=== Section Start ===

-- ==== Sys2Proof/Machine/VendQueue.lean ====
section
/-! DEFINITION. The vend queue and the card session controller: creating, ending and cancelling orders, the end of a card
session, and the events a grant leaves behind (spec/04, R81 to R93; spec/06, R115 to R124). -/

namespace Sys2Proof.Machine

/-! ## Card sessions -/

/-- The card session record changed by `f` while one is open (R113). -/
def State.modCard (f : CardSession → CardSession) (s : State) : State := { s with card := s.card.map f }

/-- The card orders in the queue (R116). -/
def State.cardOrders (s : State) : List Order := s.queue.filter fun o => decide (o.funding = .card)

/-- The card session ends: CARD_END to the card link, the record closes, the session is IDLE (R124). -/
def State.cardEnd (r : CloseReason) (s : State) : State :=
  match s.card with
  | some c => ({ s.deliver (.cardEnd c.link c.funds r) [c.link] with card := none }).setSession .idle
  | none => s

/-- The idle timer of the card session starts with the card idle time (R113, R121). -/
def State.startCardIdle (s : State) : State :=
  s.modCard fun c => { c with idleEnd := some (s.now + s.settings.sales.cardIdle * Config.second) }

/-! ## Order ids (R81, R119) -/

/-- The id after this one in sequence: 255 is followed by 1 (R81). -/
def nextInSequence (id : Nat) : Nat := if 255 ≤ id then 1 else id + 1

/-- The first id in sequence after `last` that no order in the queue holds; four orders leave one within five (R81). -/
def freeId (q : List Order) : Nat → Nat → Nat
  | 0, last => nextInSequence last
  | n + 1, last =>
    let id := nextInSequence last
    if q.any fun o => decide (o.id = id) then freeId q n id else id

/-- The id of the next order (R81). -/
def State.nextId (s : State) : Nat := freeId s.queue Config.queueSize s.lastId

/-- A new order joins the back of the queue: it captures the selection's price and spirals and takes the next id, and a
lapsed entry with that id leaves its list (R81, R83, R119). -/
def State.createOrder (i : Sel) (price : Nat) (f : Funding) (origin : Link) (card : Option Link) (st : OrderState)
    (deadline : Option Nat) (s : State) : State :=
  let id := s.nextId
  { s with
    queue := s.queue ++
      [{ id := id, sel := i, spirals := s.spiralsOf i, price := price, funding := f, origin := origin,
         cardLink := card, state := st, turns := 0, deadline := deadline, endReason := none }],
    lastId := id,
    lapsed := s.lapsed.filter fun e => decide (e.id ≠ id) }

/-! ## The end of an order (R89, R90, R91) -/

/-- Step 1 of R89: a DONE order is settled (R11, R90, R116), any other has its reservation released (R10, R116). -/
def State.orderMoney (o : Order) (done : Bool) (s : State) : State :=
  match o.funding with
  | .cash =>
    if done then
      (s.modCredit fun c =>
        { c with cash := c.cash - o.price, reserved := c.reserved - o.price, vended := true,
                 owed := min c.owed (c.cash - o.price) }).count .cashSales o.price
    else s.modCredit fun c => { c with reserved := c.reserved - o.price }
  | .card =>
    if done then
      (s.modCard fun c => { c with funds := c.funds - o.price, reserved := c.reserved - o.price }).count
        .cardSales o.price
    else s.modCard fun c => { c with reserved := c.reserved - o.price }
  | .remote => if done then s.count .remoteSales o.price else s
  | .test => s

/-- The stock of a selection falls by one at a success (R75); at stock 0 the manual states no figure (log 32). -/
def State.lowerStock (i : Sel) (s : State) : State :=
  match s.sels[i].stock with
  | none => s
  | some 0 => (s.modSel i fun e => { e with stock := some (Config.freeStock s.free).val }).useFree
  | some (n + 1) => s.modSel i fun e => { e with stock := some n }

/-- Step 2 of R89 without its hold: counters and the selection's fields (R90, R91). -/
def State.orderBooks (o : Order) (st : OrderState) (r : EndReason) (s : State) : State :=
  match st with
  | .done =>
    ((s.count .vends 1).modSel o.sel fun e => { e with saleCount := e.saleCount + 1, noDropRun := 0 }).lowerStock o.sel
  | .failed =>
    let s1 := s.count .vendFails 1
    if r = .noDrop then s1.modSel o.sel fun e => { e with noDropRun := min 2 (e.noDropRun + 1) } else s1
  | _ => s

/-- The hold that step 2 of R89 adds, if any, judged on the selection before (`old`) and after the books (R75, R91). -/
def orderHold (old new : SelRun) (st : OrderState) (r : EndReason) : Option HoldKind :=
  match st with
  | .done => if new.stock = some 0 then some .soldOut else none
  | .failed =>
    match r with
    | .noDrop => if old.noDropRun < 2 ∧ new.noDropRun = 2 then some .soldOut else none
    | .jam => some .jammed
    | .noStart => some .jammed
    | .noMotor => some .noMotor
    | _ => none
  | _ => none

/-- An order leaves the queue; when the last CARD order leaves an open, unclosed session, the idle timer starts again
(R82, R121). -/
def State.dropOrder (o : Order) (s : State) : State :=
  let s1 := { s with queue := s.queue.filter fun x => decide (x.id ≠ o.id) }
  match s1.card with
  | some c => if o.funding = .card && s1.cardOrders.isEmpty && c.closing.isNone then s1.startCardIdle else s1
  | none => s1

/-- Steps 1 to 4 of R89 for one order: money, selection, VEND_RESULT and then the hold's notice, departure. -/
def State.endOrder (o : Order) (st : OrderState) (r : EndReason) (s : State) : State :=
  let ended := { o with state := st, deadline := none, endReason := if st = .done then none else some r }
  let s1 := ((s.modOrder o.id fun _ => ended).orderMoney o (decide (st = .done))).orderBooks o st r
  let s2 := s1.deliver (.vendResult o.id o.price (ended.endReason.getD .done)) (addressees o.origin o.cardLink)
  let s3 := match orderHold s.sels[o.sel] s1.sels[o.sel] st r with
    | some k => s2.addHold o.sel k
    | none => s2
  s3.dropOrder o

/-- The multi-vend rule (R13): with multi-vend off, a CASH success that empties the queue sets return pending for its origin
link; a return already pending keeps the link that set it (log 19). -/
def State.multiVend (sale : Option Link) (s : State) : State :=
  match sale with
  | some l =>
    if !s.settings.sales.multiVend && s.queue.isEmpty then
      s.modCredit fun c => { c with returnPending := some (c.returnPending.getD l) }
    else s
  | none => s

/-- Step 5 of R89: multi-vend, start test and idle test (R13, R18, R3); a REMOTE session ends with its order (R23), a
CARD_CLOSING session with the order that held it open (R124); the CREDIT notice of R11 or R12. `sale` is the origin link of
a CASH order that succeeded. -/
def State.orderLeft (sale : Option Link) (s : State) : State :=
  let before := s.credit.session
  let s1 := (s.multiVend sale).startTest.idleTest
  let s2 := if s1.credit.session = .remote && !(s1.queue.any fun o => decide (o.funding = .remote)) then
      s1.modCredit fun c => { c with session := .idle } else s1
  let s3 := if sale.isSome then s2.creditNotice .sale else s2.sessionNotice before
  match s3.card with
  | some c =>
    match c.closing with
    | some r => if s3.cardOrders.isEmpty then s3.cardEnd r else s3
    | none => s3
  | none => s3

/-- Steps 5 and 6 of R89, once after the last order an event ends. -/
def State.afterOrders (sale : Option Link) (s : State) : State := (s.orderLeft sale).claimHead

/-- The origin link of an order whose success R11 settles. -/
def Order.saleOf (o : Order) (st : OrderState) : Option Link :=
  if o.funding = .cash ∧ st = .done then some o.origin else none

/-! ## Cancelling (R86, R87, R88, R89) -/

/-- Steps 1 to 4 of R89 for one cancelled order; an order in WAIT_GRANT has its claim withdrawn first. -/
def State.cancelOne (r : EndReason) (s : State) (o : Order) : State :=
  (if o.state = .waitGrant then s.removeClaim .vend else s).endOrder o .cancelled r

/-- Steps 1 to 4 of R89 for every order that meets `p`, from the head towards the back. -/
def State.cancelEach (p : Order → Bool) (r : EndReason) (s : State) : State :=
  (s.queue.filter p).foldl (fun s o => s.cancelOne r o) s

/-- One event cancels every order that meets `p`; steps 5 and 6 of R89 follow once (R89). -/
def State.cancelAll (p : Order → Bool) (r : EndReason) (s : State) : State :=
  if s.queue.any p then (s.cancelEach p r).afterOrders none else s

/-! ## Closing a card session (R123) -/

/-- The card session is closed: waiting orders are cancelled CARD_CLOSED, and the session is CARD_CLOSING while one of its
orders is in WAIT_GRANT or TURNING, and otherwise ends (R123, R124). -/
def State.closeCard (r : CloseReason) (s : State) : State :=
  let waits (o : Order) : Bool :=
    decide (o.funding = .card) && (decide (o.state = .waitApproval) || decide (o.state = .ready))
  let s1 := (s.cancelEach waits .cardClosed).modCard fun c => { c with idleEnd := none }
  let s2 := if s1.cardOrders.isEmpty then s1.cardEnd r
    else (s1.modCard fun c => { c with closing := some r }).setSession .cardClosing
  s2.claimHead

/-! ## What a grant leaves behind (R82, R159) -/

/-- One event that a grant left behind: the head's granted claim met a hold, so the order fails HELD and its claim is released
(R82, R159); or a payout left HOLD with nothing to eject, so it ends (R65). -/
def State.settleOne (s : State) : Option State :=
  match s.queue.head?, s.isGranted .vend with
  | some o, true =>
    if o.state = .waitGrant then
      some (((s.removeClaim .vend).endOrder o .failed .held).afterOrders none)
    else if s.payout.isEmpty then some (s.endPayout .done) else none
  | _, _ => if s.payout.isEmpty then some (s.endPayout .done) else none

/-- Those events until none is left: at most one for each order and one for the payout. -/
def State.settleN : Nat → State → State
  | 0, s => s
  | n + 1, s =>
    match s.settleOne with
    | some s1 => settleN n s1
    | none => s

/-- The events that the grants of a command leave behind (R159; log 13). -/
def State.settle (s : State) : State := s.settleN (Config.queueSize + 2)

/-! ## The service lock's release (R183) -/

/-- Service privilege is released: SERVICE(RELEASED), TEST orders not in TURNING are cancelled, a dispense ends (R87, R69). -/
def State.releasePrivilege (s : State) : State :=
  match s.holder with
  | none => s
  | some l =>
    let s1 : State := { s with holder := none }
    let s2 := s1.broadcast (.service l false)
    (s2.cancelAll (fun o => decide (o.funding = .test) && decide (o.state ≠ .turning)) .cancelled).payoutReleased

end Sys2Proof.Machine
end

=== Section End ===
=== Section Start ===

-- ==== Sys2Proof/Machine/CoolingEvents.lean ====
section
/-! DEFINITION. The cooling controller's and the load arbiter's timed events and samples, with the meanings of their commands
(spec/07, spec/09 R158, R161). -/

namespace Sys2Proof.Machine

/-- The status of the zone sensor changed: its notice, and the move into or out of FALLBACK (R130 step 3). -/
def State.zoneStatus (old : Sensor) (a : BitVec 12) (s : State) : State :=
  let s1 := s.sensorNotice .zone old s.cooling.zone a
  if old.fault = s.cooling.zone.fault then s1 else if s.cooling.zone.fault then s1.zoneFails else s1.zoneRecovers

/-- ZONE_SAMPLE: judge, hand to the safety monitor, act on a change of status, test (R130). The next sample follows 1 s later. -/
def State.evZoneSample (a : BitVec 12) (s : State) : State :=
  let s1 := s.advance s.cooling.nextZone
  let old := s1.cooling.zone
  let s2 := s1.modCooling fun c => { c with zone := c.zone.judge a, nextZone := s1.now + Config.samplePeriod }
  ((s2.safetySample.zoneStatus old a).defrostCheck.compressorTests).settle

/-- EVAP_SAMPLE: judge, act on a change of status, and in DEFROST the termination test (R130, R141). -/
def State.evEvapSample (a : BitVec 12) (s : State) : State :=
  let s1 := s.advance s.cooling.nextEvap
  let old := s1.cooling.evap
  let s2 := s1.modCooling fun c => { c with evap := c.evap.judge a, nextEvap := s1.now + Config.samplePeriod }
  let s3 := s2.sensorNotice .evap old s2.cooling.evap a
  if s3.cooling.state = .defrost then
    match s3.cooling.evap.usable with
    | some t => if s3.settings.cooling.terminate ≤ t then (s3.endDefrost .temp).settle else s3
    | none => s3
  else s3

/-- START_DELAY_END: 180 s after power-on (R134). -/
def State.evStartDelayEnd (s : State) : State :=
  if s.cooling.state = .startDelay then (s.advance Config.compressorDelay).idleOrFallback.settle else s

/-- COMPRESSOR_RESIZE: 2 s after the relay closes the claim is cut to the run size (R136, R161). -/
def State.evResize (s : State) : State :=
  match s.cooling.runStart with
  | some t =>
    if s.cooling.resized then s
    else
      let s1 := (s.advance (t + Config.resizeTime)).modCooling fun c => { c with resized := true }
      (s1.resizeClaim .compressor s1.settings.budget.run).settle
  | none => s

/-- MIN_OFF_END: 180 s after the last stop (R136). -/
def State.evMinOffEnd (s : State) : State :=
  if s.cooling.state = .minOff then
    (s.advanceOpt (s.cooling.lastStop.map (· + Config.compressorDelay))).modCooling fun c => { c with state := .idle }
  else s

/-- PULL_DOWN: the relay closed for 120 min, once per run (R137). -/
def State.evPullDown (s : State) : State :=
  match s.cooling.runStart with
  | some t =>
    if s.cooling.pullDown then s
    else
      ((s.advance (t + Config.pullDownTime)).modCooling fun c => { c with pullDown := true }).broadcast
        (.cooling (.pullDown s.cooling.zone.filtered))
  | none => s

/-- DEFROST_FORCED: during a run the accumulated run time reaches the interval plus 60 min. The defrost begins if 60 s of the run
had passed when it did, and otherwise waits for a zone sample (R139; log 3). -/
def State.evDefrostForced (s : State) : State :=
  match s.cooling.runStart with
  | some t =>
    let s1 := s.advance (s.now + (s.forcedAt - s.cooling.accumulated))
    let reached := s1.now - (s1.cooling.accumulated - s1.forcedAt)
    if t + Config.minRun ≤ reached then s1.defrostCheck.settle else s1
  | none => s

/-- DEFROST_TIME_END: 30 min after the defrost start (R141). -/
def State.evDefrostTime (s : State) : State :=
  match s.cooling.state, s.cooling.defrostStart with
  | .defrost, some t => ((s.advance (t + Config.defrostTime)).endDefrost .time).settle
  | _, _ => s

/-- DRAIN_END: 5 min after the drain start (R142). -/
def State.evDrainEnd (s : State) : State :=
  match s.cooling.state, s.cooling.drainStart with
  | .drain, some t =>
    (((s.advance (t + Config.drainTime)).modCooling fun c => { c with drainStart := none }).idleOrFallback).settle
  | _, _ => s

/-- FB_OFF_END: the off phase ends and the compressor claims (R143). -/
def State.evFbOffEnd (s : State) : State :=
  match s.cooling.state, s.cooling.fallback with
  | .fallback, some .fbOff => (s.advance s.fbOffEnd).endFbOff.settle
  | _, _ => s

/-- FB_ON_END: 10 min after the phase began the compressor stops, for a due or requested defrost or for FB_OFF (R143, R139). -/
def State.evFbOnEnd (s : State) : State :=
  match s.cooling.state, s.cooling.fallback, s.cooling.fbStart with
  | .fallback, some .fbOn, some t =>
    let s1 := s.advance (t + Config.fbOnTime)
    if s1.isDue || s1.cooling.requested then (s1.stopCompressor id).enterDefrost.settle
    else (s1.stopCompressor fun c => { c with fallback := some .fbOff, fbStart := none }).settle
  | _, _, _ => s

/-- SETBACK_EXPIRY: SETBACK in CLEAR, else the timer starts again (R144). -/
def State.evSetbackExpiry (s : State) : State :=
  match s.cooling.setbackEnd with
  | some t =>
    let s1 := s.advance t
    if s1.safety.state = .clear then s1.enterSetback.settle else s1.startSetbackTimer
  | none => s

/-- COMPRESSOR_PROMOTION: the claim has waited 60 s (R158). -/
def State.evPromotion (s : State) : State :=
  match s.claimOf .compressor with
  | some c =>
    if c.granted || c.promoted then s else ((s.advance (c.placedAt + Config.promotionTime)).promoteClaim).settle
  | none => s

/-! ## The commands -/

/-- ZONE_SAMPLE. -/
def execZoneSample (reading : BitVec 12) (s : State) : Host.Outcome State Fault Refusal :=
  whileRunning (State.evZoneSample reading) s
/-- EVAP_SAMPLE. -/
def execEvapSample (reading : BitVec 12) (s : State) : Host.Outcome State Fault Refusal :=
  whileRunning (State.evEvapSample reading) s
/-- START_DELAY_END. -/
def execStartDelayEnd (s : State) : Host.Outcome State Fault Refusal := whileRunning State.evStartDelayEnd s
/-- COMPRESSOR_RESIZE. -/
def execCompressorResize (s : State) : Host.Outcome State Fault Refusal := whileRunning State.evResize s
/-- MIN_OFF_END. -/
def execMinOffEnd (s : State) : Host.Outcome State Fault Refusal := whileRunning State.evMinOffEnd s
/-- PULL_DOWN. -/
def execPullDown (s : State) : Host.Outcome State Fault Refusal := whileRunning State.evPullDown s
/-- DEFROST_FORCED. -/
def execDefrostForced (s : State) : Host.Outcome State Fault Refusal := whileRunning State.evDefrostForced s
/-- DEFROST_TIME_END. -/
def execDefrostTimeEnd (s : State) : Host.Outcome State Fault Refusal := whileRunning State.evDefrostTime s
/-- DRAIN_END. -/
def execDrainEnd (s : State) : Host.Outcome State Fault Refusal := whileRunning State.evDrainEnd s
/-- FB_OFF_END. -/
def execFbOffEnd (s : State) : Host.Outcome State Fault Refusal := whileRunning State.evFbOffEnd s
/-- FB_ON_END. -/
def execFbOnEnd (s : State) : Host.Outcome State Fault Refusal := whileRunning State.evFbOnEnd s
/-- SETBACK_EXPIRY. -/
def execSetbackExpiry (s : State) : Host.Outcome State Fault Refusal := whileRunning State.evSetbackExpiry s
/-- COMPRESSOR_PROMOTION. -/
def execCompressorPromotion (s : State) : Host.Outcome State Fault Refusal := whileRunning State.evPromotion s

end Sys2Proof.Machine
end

=== Section End ===

# ASSIGNMENT
Look through the material and say how many lines hold "spec". Give the number only.

# REPLY
2